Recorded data

theorem SameSlots.refl (s : State) : SameSlots s s := ⟨rfl, rfl, rfl, rfl, rfl, rfl, rfl⟩

theorem SameSlots.producerHolds {s t : State} (h : SameSlots s t) {i : Nat} (hi : producerHolds s i) :
    producerHolds t i := by
  obtain ⟨hn, hl⟩ := hi
  exact ⟨by rwa [h.cfg], by rwa [State.slot_congr h.slots]⟩

theorem ownedOnce_congr {s t : State} {i : Nat} (hs : t.slot i = s.slot i)
    (hf : t.freeQ.count i = s.freeQ.count i) (hq : t.filledQ.count i = s.filledQ.count i) (h : ownedOnce s i) :
    ownedOnce t i := by
  unfold ownedOnce at *
  rwa [hs, hf, hq]

theorem SameSlots.keeps {s t : State} (h : SameSlots s t) : KeepsSlotLaws s t where
  pool hp :=
    { legal := by rw [h.cfg]; exact hp.legal
      count := by rw [h.slots, h.cfg]; exact hp.count
      owned := fun i hi => ownedOnce_congr (State.slot_congr h.slots i) (by rw [h.freeQ]) (by rw [h.filledQ])
        (hp.owned i (by rwa [← h.cfg]))
      inRange := fun i hi => by rw [h.cfg]; exact hp.inRange i (by rwa [← h.freeQ, ← h.filledQ]) }
  openHeld _ ho hopen := by
    rw [h.slot]
    exact h.producerHolds (ho (by rwa [← h.isOpen]))
  contents _ hc i hi := by
    obtain ⟨hfits, hwritten⟩ := hc i (by rwa [← h.cfg])
    constructor
    · rwa [State.slot_congr h.slots, h.cfg]
    · rwa [State.slot_congr h.slots, h.cfg, h.pool]

theorem sameSlots_complete (q : Port) (c : StatusCode) (a b d : Word) (s : State) :
    SameSlots s (complete q c a b d s) := by
  cases q <;> exact ⟨rfl, rfl, rfl, rfl, rfl, rfl, rfl⟩

theorem sameSlots_failWith (q : Port) (b : ErrBit) (c : StatusCode) (s : State) : SameSlots s (failWith q b c s) := by
  cases q <;> exact ⟨rfl, rfl, rfl, rfl, rfl, rfl, rfl⟩

theorem keepsSlotLaws_complete (q : Port) (c : StatusCode) (a b d : Word) (s : State) :
    KeepsSlotLaws s (complete q c a b d s) := (sameSlots_complete q c a b d s).keeps

theorem keepsSlotLaws_failWith (q : Port) (b : ErrBit) (c : StatusCode) (s : State) :
    KeepsSlotLaws s (failWith q b c s) := (sameSlots_failWith q b c s).keeps

theorem keepsSlotLaws_faultErr (b : ErrBit) (s : State) : KeepsSlotLaws s (faultErr b s) :=
  SameSlots.keeps ⟨rfl, rfl, rfl, rfl, rfl, rfl, rfl⟩

theorem keepsSlotLaws_setBlk (s : State) (b : Block) : KeepsSlotLaws s (s.setBlk b) :=
  SameSlots.keeps ⟨rfl, rfl, rfl, rfl, rfl, rfl, rfl⟩

theorem keepsSlotLaws_loadBlock (s : State) (n : Nat) (b : Block) : KeepsSlotLaws s (loadBlock s n b) :=
  SameSlots.keeps ⟨rfl, rfl, rfl, rfl, rfl, rfl, rfl⟩

theorem keepsSlotLaws_setAcc (s : State) (l : List Bool) : KeepsSlotLaws s (s.setAcc l) :=
  SameSlots.keeps ⟨rfl, rfl, rfl, rfl, rfl, rfl, rfl⟩

theorem keepsSlotLaws_setPreds (s : State) (x : Preds) : KeepsSlotLaws s (s.setPreds x) :=
  SameSlots.keeps ⟨rfl, rfl, rfl, rfl, rfl, rfl, rfl⟩

theorem keepsSlotLaws_setSeq (s : State) (x : Option Seq) : KeepsSlotLaws s (s.setSeq x) :=
  SameSlots.keeps ⟨rfl, rfl, rfl, rfl, rfl, rfl, rfl⟩

/-! ## Sizes, the sink and the session -/

theorem State.slot_modSlot_cases (s : State) (i j : Nat) (f : Slot → Slot) :
    (s.modSlot i f).slot j = s.slot j ∨ j = i ∧ (s.modSlot i f).slot j = f (s.slot j) := by
  by_cases hj : j = i
  · subst hj
    by_cases hlen : j < s.slots.length
    · exact .inr ⟨rfl, State.slot_modSlot_self s j f hlen⟩
    · left
      simp [State.slot, State.modSlot, List.getElem?_eq_none (Nat.le_of_not_lt hlen)]
  · exact .inl (State.slot_modSlot_other s f hj)

/-- A slot gets a new size, at most CAP, below which every byte is written. -/
theorem keepsSlotLaws_resize {s : State} {i : Nat} {g : Nat → Nat}
    (hg : SlotWritten s i → g (s.slot i).size ≤ s.cfg.cap ∧
      ∀ o < g (s.slot i).size, (s.pool.read (bufAddr s.cfg i + o)).isSome = true) :
    KeepsSlotLaws s (s.modSlot i fun x => x.setSize (g x.size)) := by
  have frame := codecFrame_modSlot s i (fun x => x.setSize (g x.size)) (fun _ => rfl) fun _ => rfl
  refine ⟨fun hp => hp.of_frame frame, fun _ ho hopen => ?_, fun _ hc j hj => ?_⟩
  · obtain ⟨hn, hl⟩ := ho hopen
    exact ⟨hn, (frame.loc _).trans hl⟩
  · have hw := hc j hj
    obtain hs | ⟨rfl, hs⟩ := s.slot_modSlot_cases i j fun x => x.setSize (g x.size)
    · exact ⟨by rw [hs]; exact hw.fits, by rw [hs]; exact hw.written⟩
    · obtain ⟨hfits, hwritten⟩ := hg hw
      exact ⟨by rw [hs]; exact hfits, by rw [hs]; exact hwritten⟩

theorem keepsSlotLaws_emptySlot (s : State) (i : Nat) : KeepsSlotLaws s (s.modSlot i fun x => x.setSize 0) :=
  keepsSlotLaws_resize (g := fun _ => 0) fun _ => ⟨Nat.zero_le _, fun o ho => absurd ho (Nat.not_lt_zero o)⟩

/-- A write into POOL keeps the laws: it removes no byte. -/
theorem keepsSlotLaws_writePool (s : State) (a : Nat) (v : Byte) : KeepsSlotLaws s (s.setPool (s.pool.write a v)) where
  pool hp := hp.of_frame (codecFrame_setPool s _)
  openHeld _ := id
  contents _ hc i hi :=
    ⟨(hc i hi).fits, fun o ho => Memory.isSome_write _ _ _ _ ((hc i hi).written o ho)⟩

/-- A byte stored at the sink's address is the one that the raised size takes in (44_bitstream.md R251). -/
theorem keepsSlotLaws_store {s : State} (hcap : s.sessSize < s.cfg.cap) (v : Byte) :
    KeepsSlotLaws s
      ((s.setPool (s.pool.write (sinkAddr s) v)).modSlot s.sess.slot fun x => x.setSize (x.size + 1)) := by
  refine (keepsSlotLaws_writePool s (sinkAddr s) v).trans (keepsSlotLaws_resize (g := (· + 1)) fun hw => ?_)
  refine ⟨hcap, fun o ho => ?_⟩
  obtain hlt | heq := Nat.lt_succ_iff_lt_or_eq.mp ho
  · exact hw.written o hlt
  · subst heq
    exact (congrArg Option.isSome (Memory.read_write_same s.pool (sinkAddr s) v)).trans rfl

/-- A closed session holds no slot. -/
theorem keepsSlotLaws_close (s : State) : KeepsSlotLaws s (closeSession s) where
  pool hp := hp.of_frame (codecFrame_setSess s _)
  openHeld _ _ hopen := by cases hopen
  contents _ hc i hi := ⟨(hc i hi).fits, (hc i hi).written⟩

theorem keepsSlotLaws_abort (s : State) : KeepsSlotLaws s (abortSession s) :=
  (keepsSlotLaws_emptySlot s s.sess.slot).trans (keepsSlotLaws_close _)

/-- A session opens on a slot that the producer holds (44_bitstream.md R256). -/
theorem keepsSlotLaws_open {s : State} {k : Nat} (hk : producerHolds s k) :
    KeepsSlotLaws s (s.setSess ⟨true, k, []⟩) where
  pool hp := hp.of_frame (codecFrame_setSess s _)
  openHeld _ _ _ := hk
  contents _ hc i hi := ⟨(hc i hi).fits, (hc i hi).written⟩

theorem CodecFrame.producerHolds {s t : State} (h : CodecFrame s t) {i : Nat} (hi : producerHolds s i) :
    producerHolds t i := by
  obtain ⟨hn, hl⟩ := hi
  exact ⟨by rwa [h.cfg], by rwa [h.loc]⟩

theorem keepsSlotLaws_beginSession {s : State} {k : Nat} (hk : producerHolds s k) :
    KeepsSlotLaws s (beginSession k s) := by
  have closed : KeepsSlotLaws s (if s.sess.isOpen then abortSession s else s) ∧
      CodecFrame s (if s.sess.isOpen then abortSession s else s) := by
    split
    · exact ⟨keepsSlotLaws_abort s, codecFrame_abortSession s⟩
    · exact ⟨.refl s, .refl s⟩
  have emptied := codecFrame_modSlot (if s.sess.isOpen then abortSession s else s) k (fun x => x.setSize 0)
    (fun _ => rfl) fun _ => rfl
  exact ((closed.1.trans (keepsSlotLaws_emptySlot _ k)).trans
    (keepsSlotLaws_open ((closed.2.trans emptied).producerHolds hk))).trans (keepsSlotLaws_setPreds _ _)

/-! ## Sub-steps -/

/-- However the sub-step ends, the laws of the slots are kept. -/
abbrev Eff.KeepsSlots (e : Eff) (s : State) : Prop := e.Ends (KeepsSlotLaws s) (KeepsSlotLaws s)

theorem Eff.KeepsSlots.after {e : Eff} {s t : State} (h : KeepsSlotLaws s t) (he : e.KeepsSlots t) : e.KeepsSlots s :=
  he.mono (fun _ => h.trans) fun _ => h.trans

theorem Eff.KeepsSlots.bind {e : Eff} {m : State → Eff} {s : State} (h : e.KeepsSlots s)
    (hm : ∀ t, (m t).KeepsSlots t) : (e.bind m).KeepsSlots s := Eff.Ends.bind h fun t ht => (hm t).after ht

theorem keepsSlots_sinkByte (v : Byte) (s : State) : (sinkByte v s).KeepsSlots s := by
  unfold sinkByte
  split
  · trivial
  split
  · exact keepsSlotLaws_abort s
  · rename_i hcap
    exact keepsSlotLaws_store (Nat.lt_of_not_le hcap) v

theorem keepsSlots_sinkBytes (l : List Byte) (s : State) : (sinkBytes l s).KeepsSlots s := by
  induction l generalizing s with
  | nil => exact .refl s
  | cons v l ih => exact (keepsSlots_sinkByte v s).bind ih

theorem keepsSlots_dataByte (b : Byte) (s : State) : (dataByte b s).KeepsSlots s := by
  refine (keepsSlots_sinkByte b s).bind fun t => ?_
  split
  · exact keepsSlots_sinkByte 0 t
  · exact .refl t

theorem keepsSlots_drain (n : Nat) (s : State) : (drain n s).KeepsSlots s := by
  induction n generalizing s with
  | zero => exact .refl s
  | succ n ih => exact Eff.KeepsSlots.after (keepsSlotLaws_setAcc s _) ((keepsSlots_dataByte _ _).bind ih)

theorem keepsSlots_emitBits (v n : Nat) (s : State) : (emitBits v n s).KeepsSlots s :=
  Eff.KeepsSlots.after (keepsSlotLaws_setAcc s _) (keepsSlots_drain _ _)

theorem keepsSlots_emitItems (l : List BitItem) (s : State) : (emitItems l s).KeepsSlots s := by
  induction l generalizing s with
  | nil => exact .refl s
  | cons x l ih => exact (keepsSlots_emitBits _ _ s).bind ih

theorem keepsSlots_needSession {e : Eff} {s : State} (h : e.KeepsSlots s) : (needSession s e).KeepsSlots s := by
  unfold needSession
  split
  · exact h
  · exact keepsSlotLaws_faultErr _ s

theorem keepsSlots_flushStep (s : State) : (flushStep s).KeepsSlots s := by
  refine keepsSlots_needSession ?_
  unfold flushBits
  split
  · exact .refl s
  · exact keepsSlots_emitBits _ _ s

theorem keepsSlots_eoiStep (s : State) : (eoiStep s).KeepsSlots s :=
  keepsSlots_needSession ((keepsSlots_sinkBytes _ s).bind keepsSlotLaws_close)

theorem keepsSlots_entropyStep (ch : Channel) (s : State) : (entropyStep ch s).KeepsSlots s := by
  refine keepsSlots_needSession ?_
  split
  · exact Eff.KeepsSlots.after (keepsSlotLaws_setPreds s _) (keepsSlots_emitItems _ _)
  · exact .refl s

theorem RegionExtract.keepsSlots {s : State} {a : Args} {r c size n : Nat} {readable : Prop} {b : Block} {e : Eff}
    (h : RegionExtract s a r c size n readable b e) : e.KeepsSlots s := by
  obtain rfl | ⟨code, -, rfl⟩ | rfl := h.ok_or_raised_or_stuck
  · exact keepsSlotLaws_loadBlock s n b
  · exact .refl s
  · trivial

WHAT THE TASK ASKS → The range runs from the line above containing "exact ⟨by rwa [h.cfg], by rwa [State.slot_congr" to the line containing "rwa [hs, hf, hq]", inclusive. Restate those lines word for word and no others.

EXERCISE ANSWER →
  exact ⟨by rwa [h.cfg], by rwa [State.slot_congr h.slots]⟩

theorem ownedOnce_congr {s t : State} {i : Nat} (hs : t.slot i = s.slot i)
    (hf : t.freeQ.count i = s.freeQ.count i) (hq : t.filledQ.count i = s.filledQ.count i) (h : ownedOnce s i) :
    ownedOnce t i := by
  unfold ownedOnce at *
  rwa [hs, hf, hq]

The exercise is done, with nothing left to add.